-- ==== Sys2Proof/Laws/Ops.lean ====
section
/-! SUPPORT. What each shared operation can do, said once: how a command ends, what a push stores, and the cases of
the commands with a check in them. -/

namespace Sys2Proof.Machine

/-! ### How a command ends -/

theorem State.raise_of_failure (s : State) {c : ResultCode} (h : c.isDecodeFailure = true) :
    s.raise c = s.dropPlaintext.setErr c := by
  simp [State.raise, h]

theorem State.raise_of_no_failure (s : State) {c : ResultCode} (h : c.isDecodeFailure = false) :
    s.raise c = s.setErr c := by
  simp [State.raise, h]

@[simp] theorem State.raise_ok (s : State) : s.raise .ok = s.setErr .ok := rfl
@[simp] theorem State.raise_seq (s : State) : s.raise .seq = s.setErr .seq := rfl
@[simp] theorem State.raise_illegal (s : State) : s.raise .illegal = s.setErr .illegal := rfl
@[simp] theorem State.raise_wcount (s : State) : s.raise .wcount = s.dropPlaintext.setErr .wcount := rfl
@[simp] theorem State.raise_badword (s : State) : s.raise .badword = s.dropPlaintext.setErr .badword := rfl
@[simp] theorem State.raise_badver (s : State) : s.raise .badver = s.dropPlaintext.setErr .badver := rfl
@[simp] theorem State.raise_ckmis (s : State) : s.raise .ckmis = s.dropPlaintext.setErr .ckmis := rfl
@[simp] theorem State.raise_authfail (s : State) : s.raise .authfail = s.dropPlaintext.setErr .authfail := rfl

/-- Whatever the code, a command's end writes `ERR` to it. -/
theorem State.raise_err (s : State) (c : ResultCode) : (s.raise c).err = c := by
  cases c <;> rfl

theorem keyv_eq_true_iff (s : State) : s.keyv = true ↔ s.kmask = 0xFF#8 := by
  simp [State.keyv]

theorem keyv_eq_false_iff (s : State) : s.keyv = false ↔ s.kmask ≠ 0xFF#8 := by
  simp [State.keyv]

/-! ### The push -/

theorem pushedIndex_of_lt {v : Word} (h : v.toNat < 2048) : pushedIndex v = v.setWidth 11 := by
  simp [pushedIndex, h]

theorem pushedIndex_of_ge {v : Word} (h : 2048 ≤ v.toNat) : pushedIndex v = 0#11 := by
  simp [pushedIndex, Nat.not_lt.mpr h]

theorem push_of_full (v : Word) {s : State} (h : 24 ≤ s.wcnt.toNat) :
    push v s = { s with wcnt := 25#5 } := by
  simp [push, h]

theorem push_of_room (v : Word) {s : State} (h : s.wcnt.toNat < 24) :
    push v s =
      { s with
        idx := s.idx.setIfInBounds s.wcnt.toNat (pushedIndex v)
        wcnt := s.wcnt + 1#5
        badv := s.badv || decide (2048 ≤ v.toNat)
        badpos := if s.badv = false ∧ 2048 ≤ v.toNat then s.wcnt else s.badpos } := by
  simp [push, Nat.not_le.mpr h]

/-! ### The cases of the commands that test something -/

theorem unpack_cases (s : State) :
    (s.wcnt ≠ 24#5 ∧ unpack s = s.clearVfy.dropPlaintext.setErr .wcount) ∨
    (s.wcnt = 24#5 ∧ s.badv = true ∧ unpack s = s.clearVfy.dropPlaintext.setErr .badword) ∨
    (s.wcnt = 24#5 ∧ s.badv = false ∧ unpack s = (s.loadRecord (joinIndices s.idx)).setErr .ok) := by
  by_cases hc : s.wcnt = 24#5
  · cases hb : s.badv <;> simp [unpack, hc, hb]
  · simp [unpack, hc]

theorem verify_cases (cfg : Config) (s : State) :
    (s.ver ∉ cfg.vset ∧ verify cfg s = s.clearVfy.dropPlaintext.setErr .badver) ∨
    (s.ver ∈ cfg.vset ∧ cfg.ck s.body ≠ s.ck ∧ verify cfg s = s.clearVfy.dropPlaintext.setErr .ckmis) ∨
    (s.ver ∈ cfg.vset ∧ cfg.ck s.body = s.ck ∧ verify cfg s = s.setVfy.setErr .ok) := by
  by_cases hv : s.ver ∈ cfg.vset
  · by_cases hc : cfg.ck s.body = s.ck <;> simp [verify, hv, hc]
  · simp [verify, hv]

theorem encrypt_cases (cfg : Config) (s : State) :
    (s.kmask ≠ 0xFF#8 ∧ encrypt cfg s = s.setErr .seq) ∨
    (s.kmask = 0xFF#8 ∧ encrypt cfg s =
      { s with ct := cfg.enc s.key s.salt s.plaintext, vfy := false, err := .ok }) := by
  by_cases hk : s.kmask = 0xFF#8
  · exact .inr ⟨hk, by simp [encrypt, State.keyv, hk, State.setErr]⟩
  · exact .inl ⟨hk, by simp [encrypt, State.keyv, hk]⟩

theorem decrypt_cases (cfg : Config) (s : State) :
    (¬ (s.vfy = true ∧ s.kmask = 0xFF#8) ∧ decrypt cfg s = s.setErr .seq) ∨
    (s.vfy = true ∧ s.kmask = 0xFF#8 ∧ cfg.dec s.key s.salt s.ct = none ∧
      decrypt cfg s = s.dropPlaintext.setErr .authfail) ∨
    (s.vfy = true ∧ s.kmask = 0xFF#8 ∧ ∃ p, cfg.dec s.key s.salt s.ct = some p ∧
      decrypt cfg s = (s.deliver p).setErr .ok) := by
  by_cases hv : s.vfy = true
  · by_cases hk : s.kmask = 0xFF#8
    · cases hd : cfg.dec s.key s.salt s.ct with
      | none => exact .inr (.inl ⟨hv, hk, rfl, by simp [decrypt, State.keyv, hv, hk, hd]⟩)
      | some p => exact .inr (.inr ⟨hv, hk, p, rfl, by simp [decrypt, State.keyv, hv, hk, hd]⟩)
    · exact .inl ⟨fun h => hk h.2, by simp [decrypt, State.keyv, hk]⟩
  · exact .inl ⟨fun h => hv h.1, by simp [decrypt, hv]⟩

theorem openRecord_of_ok (cfg : Config) {s : State} (h : (unpack s).err = .ok) :
    openRecord cfg s = verify cfg (unpack s) := by
  simp [openRecord, h]

theorem openRecord_of_error (cfg : Config) {s : State} (h : (unpack s).err ≠ .ok) :
    openRecord cfg s = unpack s := by
  simp [openRecord, h]

theorem sealRecord_of_no_key (cfg : Config) {s : State} (h : s.kmask ≠ 0xFF#8) :
    sealRecord cfg s = s.setErr .seq := by
  simp [sealRecord, State.keyv, h]

theorem sealRecord_of_key (cfg : Config) {s : State} (h : s.kmask = 0xFF#8) :
    sealRecord cfg s = pack (ckgen cfg (encrypt cfg s)) := by
  simp [sealRecord, State.keyv, h, pack, State.setErr]

/-! ### Outcomes -/

@[simp] theorem mapNext_next (f : State → State) (s : State) : mapNext f (.next s) = .next (f s) := rfl

theorem mapNext_eq_next {f : State → State} {o : Host.Outcome State Fault Refusal} {t : State}
    (h : mapNext f o = .next t) : ∃ s, o = .next s ∧ t = f s := by
  cases o with
  | next s => exact ⟨s, rfl, by simpa [mapNext] using h.symm⟩
  | fault k => simp [mapNext] at h
  | refused r => simp [mapNext] at h

end Sys2Proof.Machine
end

EXERCISE DESCRIPTION – The response must hold only the lines above from the line with "by_cases hc : s.wcnt = 24#5" through the line with "by_cases hv : s.ver ∈ cfg.vset", each copied exactly, both ends kept.

SOLUTION TO THIS TASK –
  by_cases hc : s.wcnt = 24#5
  · cases hb : s.badv <;> simp [unpack, hc, hb]
  · simp [unpack, hc]

theorem verify_cases (cfg : Config) (s : State) :
    (s.ver ∉ cfg.vset ∧ verify cfg s = s.clearVfy.dropPlaintext.setErr .badver) ∨
    (s.ver ∈ cfg.vset ∧ cfg.ck s.body ≠ s.ck ∧ verify cfg s = s.clearVfy.dropPlaintext.setErr .ckmis) ∨
    (s.ver ∈ cfg.vset ∧ cfg.ck s.body = s.ck ∧ verify cfg s = s.setVfy.setErr .ok) := by
  by_cases hv : s.ver ∈ cfg.vset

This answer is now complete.